Under normal physiological conditions, the right ventricle has very little resistance relative to the left ventricle. During acute, massive PE, there is increased right ventricular afterload that causes right ventricular dilation and an increasing workload that leads to severe demand ischemia of the right ventricle, which is already prone to ischemia because of the non-dominant blood supply.

It can be extremely difficult at times to distinguish between acute coronary occlusion and PE, which is why prehospital history can be invaluable. Flight Surgeon Dr. Samuel M Galvagno said:

“Indeed, in the management of PE, the prehospital provider’s history may provide the most important clue to the underlying disease process for patients who deteriorate before interrogation by emergency department staff”.

ETCO2 in Acute Pulmonary Embolism

When a blood clot occludes a pulmonary artery the lack of blood flow to the alveoli causes an increase in dead space ventilation. Areas of the lungs that once participated in gas exchange can no longer do so. Clinically, the SpO2 will remain low or not reflective of the amount of oxygenation. As dead space increases, ETCO2 decreases.

Case Conclusion

Immediately before transport the patient became extremely bradycardic and with agonal respirations. She was promptly intubated and given 1 mg of Atropine. The heart rate significantly improved but she remained in profound shock and cyanotic despite maximal oxygen therapy.

During transport she lost a pulse and had an asystolic arrest. Transport time to the ER was approximately 1.5-2 minutes, so chest compressions were started and the receiving facility was notified of the probable massive pulmonary embolism and cardiac arrest.

The receiving physician agreed that PE was the likely diagnosis. It just so happened that an interventionalist was in the ER and was pulled over to assist in the resuscitation.
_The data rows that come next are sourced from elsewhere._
theorem witness_KeyPressBeginsATalk :
    let s := pressing studio key10Entry
    let unbound := pressing (studio.modPort 3 fun x => { x with panel := none }) key10Entry
    let empty := pressing studio { key10Entry with target := some (.group 5) }
    let call := pressing (studio.modPort 4 fun _ => ofClass .panel)
      { key10Entry with function := .call, target := some (.port 4) }
    s.resetHeld = false ∧ s.arbiter.work = none ∧ s.arbiter.jobInFlight = none ∧
      s.arbiter.pendingEnds = [] ∧ s.arbiter.hostWaiting = none ∧
      (s.keyQueue 0).records = [⟨4, 10, .press, 60000⟩] ∧
      (∀ m, m ≠ (0 : LineNo) → (s.keyQueue m).records = []) ∧ (s.key key10).state = .idle ∧
      ((pressing studio {}).key key10).entry.function = .noFunction ∧
      (s.key key10).entry.function ≠ .noFunction ∧
      (s.key key10).entry.target = some (.port 12) ∧ unbound.panelPort? 0 4 = none ∧
      s.panelPort? 0 4 = some 3 ∧ empty.targetPorts (.group 5) = [] ∧
      s.targetPorts (.port 12) ≠ [] ∧ 128 ≤ (fullList s).arbiter.talks.length ∧
      s.arbiter.talks.length < 128 ∧ (∀ x ∈ s.arbiter.talks, x.id ≠ 0) ∧
      (∀ id : TalkId, (∀ x ∈ s.arbiter.talks, x.id ≠ id) → 0 ≤ id) ∧
      (∀ p ∈ (3 : PortNo) :: s.targetPorts (.port 12), (s.port p).cls ≠ .remote) ∧
      (call.key key10).entry.function = .call ∧
      (∀ p ∈ (3 : PortNo) :: call.targetPorts (.port 4), (call.port p).cls ≠ .remote) ∧
      (∀ p ∈ call.targetPorts (.port 4), (call.port p).binding = none) := by decide +kernel

/-- A press of key 10 that calls REMOTE port 20. -/
theorem witness_KeyPressCallsARemotePort :
    let s := pressing studio { key10Entry with function := .call, target := some (.port 20) }
    s.BindingsSound ∧ ((s.port 20).cls = .remote ∧
      ([4, 5].map fun l => ((after .keyRecordTake s).lane l).localCall) = [true, true]) :=
  ⟨studio_bindings, by decide +kernel⟩

theorem witness_PollsAndAnswersRunAPanelLine :
    let s := polled talking
    let between := s.modLine 0 fun pl => { pl with inProgress := none }
    let removed := s.modLine 0 fun pl =>
      { pl with inProgress := some { addr := 4, removed := true } }
    let absent := s.modPanel 0 4 fun x => { x with present := false }
    let fourth := s.modPanel 0 4 fun x => { x with missRun := 3 }
    let full := s.modKeyQueue 0 fun q => { q with bytesUsed := 253 }
    let f : KeyFrame := ⟨11, .release, false⟩
    talking.TalksSound ∧
      (s.resetHeld = false ∧ (s.line 0).inProgress ≠ none ∧ (talking.line 0).pollList = 0 ∧
        (between.line 0).inProgress = none ∧ (between.line 0).pollList.getLsbD 4 = true ∧
        (between.line 0).lastPolled = some 4 ∧
        (∀ b : PanelAddr, (between.line 0).pollList.getLsbD b.val = true → 4 ≤ b) ∧
        (removed.line 0).inProgress = some { addr := 4, removed := true } ∧
        (s.line 0).inProgress = some { addr := 4, removed := false } ∧
        parseAnswer (answerBytes 5 0 0 []) = some ⟨5, 0, []⟩ ∧ (5#8).toNat ≠ (4 : PanelAddr).val ∧
        parseAnswer [0x02, 4] = none ∧
        (absent.panel 0 4).present = false ∧ (s.panel 0 4).present = true ∧
        (s.panel 0 4).missRun < 3 ∧ 3 ≤ (fourth.panel 0 4).missRun ∧
        (s.keyQueue 0).headInService = false ∧ talk0.maker = .key ⟨0, 4, 10⟩ ∧
        parseAnswer (answerBytes 4 0 0 []) = some ⟨4, 0, []⟩ ∧
        parseAnswer (answerBytes 4 0 1 [0x5C]) = some ⟨4, 0, [f]⟩ ∧
        (4#8).toNat = (4 : PanelAddr).val ∧ (s.line 0).passes 4 f = true ∧
        ((s.modLine 0 fun pl => { pl with singleMask := 0 }).line 0).passes 4 f = false ∧
        KeyRecord.size ⟨4, 11, .release, 0⟩ ≤ 256 - (s.keyQueue 0).bytesUsed ∧
        256 - (full.keyQueue 0).bytesUsed < KeyRecord.size ⟨4, 11, .release, 0⟩ ∧
        (∀ r ∈ (s.keyQueue 0).records, r.addr ≠ 4)) :=
  ⟨talking_talks, by decide +kernel⟩

/-- An answer with three key frames, the last without room; an answer that ends a held key's talk; a panel that
goes with its head record in service. -/
theorem witness_AnswersEchoAndPurge :
    let s := polled talking
    let room := s.modKeyQueue 0 fun q =>
      q.withRecords (List.replicate 62 ⟨5, 0, .press, 0⟩)
    let t := after (.answer 0 (answerBytes 4 1 3 [0x5C, 0x4A, 0x02])) room
    let held := s.modKey key10 fun c => { c with state := .held }
    let u := after (.answer 0 (answerBytes 4 0 0 [])) held
    let fourth := (s.modPanel 0 4 fun x => { x with missRun := 3 }).modKeyQueue 0 fun q =>
      { q.withRecords [⟨4, 1, .press, 0⟩, ⟨5, 0, .press, 0⟩, ⟨4, 2, .press, 0⟩] with
        headInService := true }
    let v := after (.answerWindowExpiry 0) fourth
    (polled talking).TalksSound ∧ ((t.keyQueue 0).count = 64 ∧ (t.keyQueue 0).overrun = true ∧
        t.unsentReports.map QueuedReport.report = [.keyOverrun 0 0]) ∧
      ((held.key key10).state = .held ∧ (∀ r ∈ (u.keyQueue 0).records, r.addr ≠ 4) ∧
        u.arbiter.pendingEnds = [0] ∧
        u.arbiter.talks.map (fun x => (x.phase, x.endReason)) = [(.ending, some .echo)]) ∧
      (v.keyQueue 0).records = [⟨4, 1, .press, 0⟩, ⟨5, 0, .press, 0⟩] :=
  ⟨talking_talks, by decide +kernel⟩

theorem witness_PanelLineCommands :
    let dual := base.modLine 1 fun pl => { pl with filterMode := .dual }
    studio.takesCommand = true ∧ (base.line 1).filterMode = .single ∧
      (dual.line 1).filterMode = .dual ∧ 2 ≤ (2#8).toNat ∧ (1#8).toNat = (1 : LineNo).val ∧
      16 ≤ (16#8).toNat ∧ (15#8).toNat = (15 : PanelAddr).val ∧
      (polled studio).takesCommand = true ∧
      ((polled studio).line 0).pollList.getLsbD 4 = true ∧ (0x0020#16).getLsbD 4 = false ∧
      ((polled studio).keyQueue 0).headInService = false := by decide +kernel

/-- Lane frames of the tests: a word in a frame without audio. -/
def short (seq : Byte) (word : BitVec 16) : List Byte := LaneFrame.wire ⟨seq, word, []⟩

theorem witness_LaneFramesAreReceived :
    let seek := studio.modLane 4 fun x =>
      { x with state := .seek, role := none, unitHeld := none, lastSeq := none }
    let word : BitVec 16 := 0xB6C9
    studio.resetHeld = false ∧ (studio.lane 0).state = .off ∧ (studio.lane 4).state ≠ .off ∧
      (studio.lane 4).state ≠ .barred ∧ (studio.lane 4).role ≠ some .follow ∧
      (studio.lane 4).state ≠ .doze ∧ (studio.lane 4).silentCount < 31 ∧
      receiveLaneFrame [0, 0, 0, 0, 1] = .failed (some 1) ∧ (1 : BitVec 16) ≠ 0 ∧
      receiveLaneFrame [0] = .failed none ∧ receiveLaneFrame [0, 0, 0, 0] = .failed (some 0) ∧
      receiveLaneFrame (short 99 word) = .good 99 (.offer ⟨{}, .either, 201⟩ true) .short ∧
      (studio.lane 4).lastSeq = some 99 ∧ (99#8 - 99#8).toNat = 0 ∧
      129 ≤ (98#8 - 99#8).toNat ∧ 1 ≤ (227#8 - 99#8).toNat ∧ (227#8 - 99#8).toNat ≤ 128 ∧
      (seek.lane 4).state = .seek ∧ (seek.lane 4).lastSeq = none ∧ (seek.lane 4).unitHeld = none ∧
      (offering.lane 4).state = .offer ∧ (offering.lane 4).role = none ∧
      receiveLaneFrame (short 7 0xC000) = .good 7 (.run false false false false) .short ∧
      receiveLaneFrame (short 7 0x8C00) = .good 7 .unused .short := by decide +kernel
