-- ==== Sys2Proof/Proofs/Ports.lean ====
section
/-! PROOFS. PORT-SET LEVELS and PORT-GET (R14, R17, R26, R179), over the facts of every command that
is answered in the step that takes it: how its port number and quantities are read, and that the reply
completes it. -/

namespace Sys2Proof.Machine

/-! ## Operands -/

theorem number?_eq_some {n : Nat} {b : Byte} {i : Fin n} (h : b.toNat = i.val) :
    number? n b = some i := by
  have hlt : b.toNat < n := h ▸ i.isLt
  simp [number?, h]

theorem number?_eq_none {n : Nat} {b : Byte} (h : n ≤ b.toNat) : number? n b = none :=
  dif_neg h.not_gt

theorem clampTo_zero (hi v : Nat) : clampTo 0 hi v = min hi v := Nat.zero_max _

theorem inRange_zero (hi v : Nat) : inRange 0 hi v = decide (v ≤ hi) := by simp [inRange]

/-- The code of two quantities clamped to `0..hi` (R14, R179). -/
theorem okOr_inRange_zero (hi v w : Nat) :
    okOr (!(inRange 0 hi v && inRange 0 hi w)) = if v ≤ hi ∧ w ≤ hi then .ok else .clamped := by
  rw [inRange_zero, inRange_zero]
  by_cases h : v ≤ hi ∧ w ≤ hi
  · simp [okOr, h]
  · rw [if_neg h, ← Bool.decide_and, decide_eq_false h]
    rfl

/-! ## A command answered at once -/

namespace State

/-- What waits to be sent is read off the control line and the Report Queue alone. -/
theorem Answers.of_same_lines {s c t : State} {tag kind : Byte} {code : ResultCode}
    {fields : ReplyFields} (hcontrol : c.control = s.control) (hreports : c.reports = s.reports)
    (h : c.Answers t tag kind code fields) : s.Answers t tag kind code fields := by
  simpa only [Answers, FormsReplies, QueuesNoReport, unsentReplies, unsentReports, hcontrol,
    hreports] using h

theorem startTransmitter_modPort (s : State) (p : PortNo) (f : Port → Port) :
    s.startTransmitter.modPort p f = (s.modPort p f).startTransmitter := by
  unfold startTransmitter
  rw [modPort_control, modPort_reports]
  split
  · rfl
  · split <;> rfl

/-- Forming a reply neither reads nor writes a port's record. -/
theorem reply_modPort (s : State) (tag kind : Byte) (code : ResultCode) (fields : ReplyFields)
    (p : PortNo) (f : Port → Port) :
    (s.reply tag kind code fields).modPort p f = (s.modPort p f).reply tag kind code fields :=
  startTransmitter_modPort _ p f

end State

/-- A command that changes `s` to `c`, apart from the control line and the Report Queue, and is
answered in the same step completes as `c`. -/
theorem completes_of_reply {i : Instr} {s c : State} {tag kind : Byte} {code : ResultCode}
    {fields : ReplyFields} (hexec : exec i s = .next (c.reply tag kind code fields))
    (hcontrol : c.control = s.control) (hreports : c.reports = s.reports) :
    Completes i s c tag kind code fields :=
  ⟨_, hexec, (c.reply_answers tag kind code fields).of_same_lines hcontrol hreports,
    c.reply_isBut tag kind code fields⟩

/-! ## PORT-SET LEVELS (R17) -/

section
variable {s : State} (htake : s.takesCommand = true) (tag : Byte) {port : Byte}
include htake

theorem exec_portSetLevels_of_outOfRange (trim master : Half) (hport : 64 ≤ port.toNat) :
    exec (.portSetLevels tag port trim master) s = .next (s.reply tag Kind.portSet .badArg) := by
  change execPortSetLevels tag port trim master s = _
  rw [execPortSetLevels, onCommand_eq s _ htake, number?_eq_none hport]
  rfl

theorem exec_portSetLevels_of_port (trim master : Half) {p : PortNo} (hport : port.toNat = p.val) :
    exec (.portSetLevels tag port trim master) s =
      .next ((s.modPort p fun x =>
          { x with trim := min 4095 trim.toNat, master := min 4095 master.toNat }).reply
        tag Kind.portSet (if trim.toNat ≤ 4095 ∧ master.toNat ≤ 4095 then .ok else .clamped)) := by
  change execPortSetLevels tag port trim master s = _
  rw [execPortSetLevels, onCommand_eq s _ htake, number?_eq_some hport]
  simp only [State.portSetReply, clampTo_zero, okOr_inRange_zero]

/-! ## PORT-GET (R26) -/

theorem exec_portGet_of_outOfRange (hport : 64 ≤ port.toNat) :
    exec (.portGet tag port) s = .next (s.reply tag Kind.portGet .badArg) := by
  change execPortGet tag port s = _
  rw [execPortGet, onCommand_eq s _ htake, number?_eq_none hport]

/-- The reply carries the record as it was before the clip fields are cleared. -/
theorem exec_portGet_of_port {p : PortNo} (hport : port.toNat = p.val) :
    exec (.portGet tag port) s =
      .next ((s.modPort p fun x => { x with clipLatch := false, clipCount := 0 }).reply
        tag Kind.portGet .ok (.port (s.port p))) := by
  change execPortGet tag port s = _
  rw [execPortGet, onCommand_eq s _ htake, number?_eq_some hport]
  simp only [State.reply_modPort]

end

/-- Settles O16: by the port number's range, each command's next state is the stated record with one
reply formed, which completes it. -/
theorem levelsAreClampedAndRead : Obligations.LevelsAreClampedAndRead := by
  intro tag port trim master s htake
  constructor
  · intro hport
    exact ⟨completes_of_reply (exec_portSetLevels_of_outOfRange htake tag trim master hport) rfl rfl,
      completes_of_reply (exec_portGet_of_outOfRange htake tag hport) rfl rfl⟩
  · intro p hport
    exact ⟨completes_of_reply (exec_portSetLevels_of_port htake tag trim master hport) rfl rfl,
      completes_of_reply (exec_portGet_of_port htake tag hport) rfl rfl⟩

end Sys2Proof.Machine
end

section
/-! PROOFS. SCENE-BEGIN, SCENE-ABANDON and SCENE-ENTRY (R48, R49): what `stage` makes of a staging
area and one entry, what each command's next state is, and that its reply completes it. -/

namespace Sys2Proof.Machine

/-! ## Operands and the commit in flight -/

/-- The code of one quantity clamped to `0..hi` (R14, R179). -/
theorem okOr_not_inRange_zero (hi v : Nat) :
    okOr (!inRange 0 hi v) = if v ≤ hi then .ok else .clamped := by
  rw [inRange_zero]
  by_cases h : v ≤ hi <;> simp [okOr, h]

theorem State.committing_iff (s : State) :
    s.committing = true ↔ s.writer.state = .committing := by
  simp [State.committing]

/-! ## One entry into the staging area (R49) -/

section
variable {list : List Staged} {e : Staged}

theorem stage_of_pair_staged (h : ∃ x ∈ list, x.src = e.src ∧ x.dst = e.dst) :
    stage list e =
      some (list.map fun x => if x.src = e.src ∧ x.dst = e.dst then e else x) :=
  if_pos (by simpa using h)

theorem stage_of_pair_new (h : ∀ x ∈ list, ¬ (x.src = e.src ∧ x.dst = e.dst)) :
    stage list e = if 512 ≤ list.length then none else some (list ++ [e]) :=
  if_neg (by simpa using h)

end

/-! ## The commands' next states -/

/-- The state with another staging area. -/
abbrev State.withStaging (s : State) (list : List Staged) : State :=
  s.modWriter fun w => { w with staging := list }

theorem completes_withStaging {i : Instr} {s : State} {list : List Staged} {tag kind : Byte}
    {code : ResultCode} (hexec : exec i s = .next ((s.withStaging list).reply tag kind code)) :
    Completes i s (s.withStaging list) tag kind code :=
  completes_of_reply hexec rfl rfl

theorem emptyStaging_of_committing {s : State} (tag kind : Byte)
    (h : s.writer.state = .committing) : emptyStaging tag kind s = s.reply tag kind .busy :=
  if_pos (s.committing_iff.mpr h)

theorem emptyStaging_of_not_committing {s : State} (tag kind : Byte)
    (h : s.writer.state ≠ .committing) :
    emptyStaging tag kind s = (s.withStaging []).reply tag kind .ok :=
  if_neg (mt s.committing_iff.mp h)

section
variable {s : State} (htake : s.takesCommand = true) (tag : Byte)
include htake

theorem exec_sceneBegin :
    exec (.sceneBegin tag) s = .next (emptyStaging tag Kind.sceneBegin s) :=
  onCommand_eq s _ htake

theorem exec_sceneAbandon :
    exec (.sceneAbandon tag) s = .next (emptyStaging tag Kind.sceneAbandon s) :=
  onCommand_eq s _ htake

variable {src dst : Byte} (level : Half) {cls : Byte}
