-- ==== Sys2Proof/Decode.lean ====
section
/-! DEFINITION. The command decoder, total over every 32-bit word (30_encoding.md R73), and after it the encoder. -/

namespace Sys2Proof

/-- Why `decode` answers ILLEGAL (30_encoding.md R74). Whichever it is, a CMD write of the word raises ILLEGAL_CMD. -/
inductive Illegal where
  /-- RSV, bits 31:11, is not 0. -/
  | reservedBits
  /-- OPCODE is 0x05..0xFF. -/
  | unknownOpcode
  /-- LEN is not 0 on NOP, INIT, FINALIZE or SETREG. -/
  | lenNotZero
  /-- LEN is 5..7 on UPDATE. -/
  | lenTooLong
deriving DecidableEq, Repr

/-- What the decoder answers: a command, or ILLEGAL with the reason. -/
inductive Decoded where
  | legal (i : Instr)
  | illegal (why : Illegal)
deriving DecidableEq, Repr

/-- RSV, bits 31:11 of a command word (30_encoding.md R70). -/
def rsvOf (c : Word) : BitVec 21 := c.extractLsb' 11 21

/-- LEN, bits 10:8 of a command word (30_encoding.md R70). -/
def lenOf (c : Word) : BitVec 3 := c.extractLsb' 8 3

/-- OPCODE, bits 7:0 of a command word (30_encoding.md R70). -/
def opcodeOf (c : Word) : BitVec 8 := c.extractLsb' 0 8

/-- A command whose LEN must be 0 (30_encoding.md R73). -/
def decodeLenZero (len : BitVec 3) (i : Instr) : Decoded :=
  if len = 0#3 then .legal i else .illegal .lenNotZero

/-- `decode` of 30_encoding.md R73. -/
def decode (c : Word) : Decoded :=
  if rsvOf c ≠ 0#21 then .illegal .reservedBits
  else if opcodeOf c = 0x00#8 then decodeLenZero (lenOf c) .nop
  else if opcodeOf c = 0x01#8 then decodeLenZero (lenOf c) .init
  else if opcodeOf c = 0x02#8 then
    if lenOf c ≤ 4#3 then .legal (.update (lenOf c)) else .illegal .lenTooLong
  else if opcodeOf c = 0x03#8 then decodeLenZero (lenOf c) .finalize
  else if opcodeOf c = 0x04#8 then decodeLenZero (lenOf c) .setreg
  else .illegal .unknownOpcode

/-- The command word of an instruction, from the table of 30_encoding.md R72: `{RSV = 0, LEN, OPCODE}`. -/
def encode (i : Instr) : Word :=
  match i with
  | .nop => 0x00000000#32
  | .init => 0x00000001#32
  | .update len => 0x00000002#32 ||| (len.setWidth 32 <<< 8)
  | .finalize => 0x00000003#32
  | .setreg => 0x00000004#32

/-- The instruction the decoder reads from the command word `w` of `nbits` bits, numbered as the opcode table numbers
them. A command is exactly one 32-bit word delivered whole by one CMD write (30_encoding.md R75, 20_memory.md R54), so
there are no bytes to lay out; a number that does not fit the word is no command word (log 10). -/
def decodeTableWord (nbits w : Nat) : Option Instr :=
  if nbits ≤ 32 ∧ w < 2 ^ nbits then
    match decode (BitVec.ofNat 32 w) with
    | .legal i => some i
    | .illegal _ => none
  else none

end Sys2Proof
end

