-- ==== Sys2Proof/Machine/Flags.lean ====
section
/-! DEFINITION. The flags BUSY, DVALID, ERR and the STATUS word (10_state.md R30, R31, R35). -/

namespace Sys2Proof.Machine

/-- `reg(STATUS) = {zext_10(0), TAIL_LEN[5:0], ERRCODE[7:0], zext_5(0), ERR, DVALID, BUSY}` (10_state.md R35). -/
def statusWord (tailLen : BitVec 6) (errcode : BitVec 8) (err dvalid busy : Bool) : Word :=
  0#10 ++ tailLen ++ errcode ++ 0#5 ++ BitVec.ofBool err ++ BitVec.ofBool dvalid ++ BitVec.ofBool busy

/-- DVALID after the acceptance of `i`: cleared by every command but NOP (10_state.md R30, 40_commands.md R101). -/
def dvalidAfterAccept (i : Instr) (dvalid : Bool) : Bool :=
  match i with
  | .nop => dvalid
  | .init => false
  | .update _ => false
  | .finalize => false
  | .setreg => false

/-- The value ERRCODE takes for each error (60_exceptions.md R210). -/
def errorCodeValue (c : ErrorCode) : BitVec 8 :=
  match c with
  | .illegalCmd => 0x01#8
  | .cmdWhileBusy => 0x02#8
  | .invalidInputLength => 0x03#8
  | .badAccess => 0x04#8

/-- STATUS bit 0, which WAIT tests (30_encoding.md R76). -/
def busyBit (status : Word) : Bool := status.getLsbD 0

/-- STATUS bit 2 of a written value, which clears the error record (45_bus_access.md R194). -/
def clearBit (v : Word) : Bool := v.getLsbD 2

end Sys2Proof.Machine
end

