-- ==== Sys2Proof/Machine/Padding.lean ====
section
/-! DEFINITION. The padding and finalization unit (42_finalize.md). -/

namespace Sys2Proof.Machine

/-- The encoded bit length `((T + len(t)) * 8) mod 2^64` (42_finalize.md R141). -/
def bitLength (t : List Byte) (total : BitVec 64) : BitVec 64 :=
  (total + BitVec.ofNat 64 t.length) * 8#64

/-- How many zero bytes the padding has: `(55 - len(t)) mod 64`, an integer remainder (42_finalize.md R141). -/
def zeroCount (t : List Byte) : Nat := ((55 - (t.length : Int)) % 64).toNat

/-- `pad(t, T)` of 42_finalize.md R141. -/
def pad (t : List Byte) (total : BitVec 64) : List Byte :=
  t ++ [0x80#8] ++ List.replicate (zeroCount t) 0#8 ++ be64bytes (bitLength t total)

/-- The digest of registers `x`, buffered tail `t` and byte count `total`: the blocks of the padded tail compressed in
order, starting from `x` (42_finalize.md R140). -/
def digestOf (x : Words5) (t : List Byte) (total : BitVec 64) : Words5 :=
  (blocksOf (pad t total)).foldl compress x

end Sys2Proof.Machine
end

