/-- The 20-byte digest (10_state.md R39): byte c is bits 31-8(c mod 4) .. 24-8(c mod 4) of the word a Host reads from
DIGEST(c div 4) with BUSY = 0. -/
def Obligations.DigestBytesAreBigEndian : Prop :=
  ∀ (e : Engine) (k : DrawKey) (c : Fin 20), e.busy = false →
    e.digestBytes.length = 20 ∧
    ∃ w, busAccess (.read (BitVec.ofNat 7 (0x30 + 4 * (c.val / 4))) .word) e k = ⟨e, some w, k⟩ ∧
      (e.digestBytes.getD c.val 0).toNat = w.toNat / 256 ^ (3 - c.val % 4) % 256

/-- Reads while BUSY = 1 (70_reset_and_hazards.md R247): ID, CMD, DATA_IN and HIN0..4 read exactly; TOTAL_LO, TOTAL_HI,
DIGEST0..4 and HEX0..9 return a draw of their own, whatever it is, and STATUS its exact flags with a drawn TAIL_LEN; no
state of the engine changes. The draws are the
model's free values (log 2). -/
def Obligations.BusyReadsDraw : Prop :=
  ∀ (e : Engine) (k : DrawKey), e.busy = true →
    busAccess (.read 0x00#7 .word) e k = ⟨e, some 0x53484131#32, k⟩ ∧
    busAccess (.read 0x04#7 .word) e k = ⟨e, some 0#32, k⟩ ∧
    busAccess (.read 0x0C#7 .word) e k = ⟨e, some 0#32, k⟩ ∧
    (∀ n : Fin 5, busAccess (.read (BitVec.ofNat 7 (0x10 + 4 * n.val)) .word) e k =
      ⟨e, some ([e.hin.w0, e.hin.w1, e.hin.w2, e.hin.w3, e.hin.w4].getD n.val 0), k⟩) ∧
    busAccess (.read 0x08#7 .word) e k =
      ⟨e, some (0#10 ++ Config.freeTailLen k ++ e.errcode ++ 0#5 ++ BitVec.ofBool e.err ++ BitVec.ofBool e.dvalid ++
        BitVec.ofBool true), ⟨k.unit, k.count + 1⟩⟩ ∧
    (∀ off ∈ [0x24#7, 0x28#7, 0x30#7, 0x34#7, 0x38#7, 0x3C#7, 0x40#7, 0x50#7, 0x54#7, 0x58#7, 0x5C#7, 0x60#7,
        0x64#7, 0x68#7, 0x6C#7, 0x70#7, 0x74#7],
      busAccess (.read off .word) e k = ⟨e, some (Config.freeWord k), ⟨k.unit, k.count + 1⟩⟩)

/-- A checked write of STATUS, DATA_IN, HINn or a read-only register, BUSY = 1 or not (45_bus_access.md R194, R196):
bit 2 clears the error record, a staging register takes the value, a read-only one records BAD_ACCESS if no error is
recorded. -/
def Obligations.CheckedWrites : Prop :=
  ∀ (e : Engine) (v : Word) (k : DrawKey),
    busAccess (.write 0x08#7 .word v) e k =
      ⟨if v.getLsbD 2 = true then { e with err := false, errcode := 0x00#8 } else e, none, k⟩ ∧
    busAccess (.write 0x0C#7 .word v) e k = ⟨{ e with dataIn := v }, none, k⟩ ∧
    busAccess (.write 0x10#7 .word v) e k = ⟨{ e with hin := { e.hin with w0 := v } }, none, k⟩ ∧
    busAccess (.write 0x14#7 .word v) e k = ⟨{ e with hin := { e.hin with w1 := v } }, none, k⟩ ∧
    busAccess (.write 0x18#7 .word v) e k = ⟨{ e with hin := { e.hin with w2 := v } }, none, k⟩ ∧
    busAccess (.write 0x1C#7 .word v) e k = ⟨{ e with hin := { e.hin with w3 := v } }, none, k⟩ ∧
    busAccess (.write 0x20#7 .word v) e k = ⟨{ e with hin := { e.hin with w4 := v } }, none, k⟩ ∧
    (∀ off ∈ [0x00#7, 0x24#7, 0x28#7, 0x30#7, 0x34#7, 0x38#7, 0x3C#7, 0x40#7, 0x50#7, 0x54#7, 0x58#7, 0x5C#7,
        0x60#7, 0x64#7, 0x68#7, 0x6C#7, 0x70#7, 0x74#7],
      busAccess (.write off .word v) e k =
        ⟨if e.err = true then e else { e with err := true, errcode := 0x04#8 }, none, k⟩)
ROSC was achieved and an echo was performed showing acute right heart strain.

The patient was transported to the operating theater. Direct intra-arterial tPA was administered and clot extraction was attempted. The patient rearrested and further attempts at resuscitation was unsuccessful.

References
1.) Brady, William, and Jonathon Dean Truwit. Critical Decisions In Emergency And Acute Care Electrocardiography. Chichester, West Sussex: Wiley-Blackwell, 2009. Print.
2.) EMCrit, About, Josh Farkas, and the Crew. “Two EKG Patterns Of Pulmonary Embolism Which Mimic MI”. EMCrit. N.p., 2014. Web. 31 Dec. 2015.
3.) Galvagno, Samuel M. Emergency Pathophysiology. Jackson, Wyo.: Teton NewMedia, 2003. Print.
4.) Hqmeded-ecg.blogspot.com,. “Dr. Smith’s ECG Blog: Sudden Severe SOB And ST Segment Elevation: What Is The Diagnosis And Treatment?”. N.p., 2015. Web. 31 Dec. 2015.
5.) Marx, John A et al. Rosen’s Emergency Medicine. Philadelphia: Mosby/Elsevier, 2010. Print.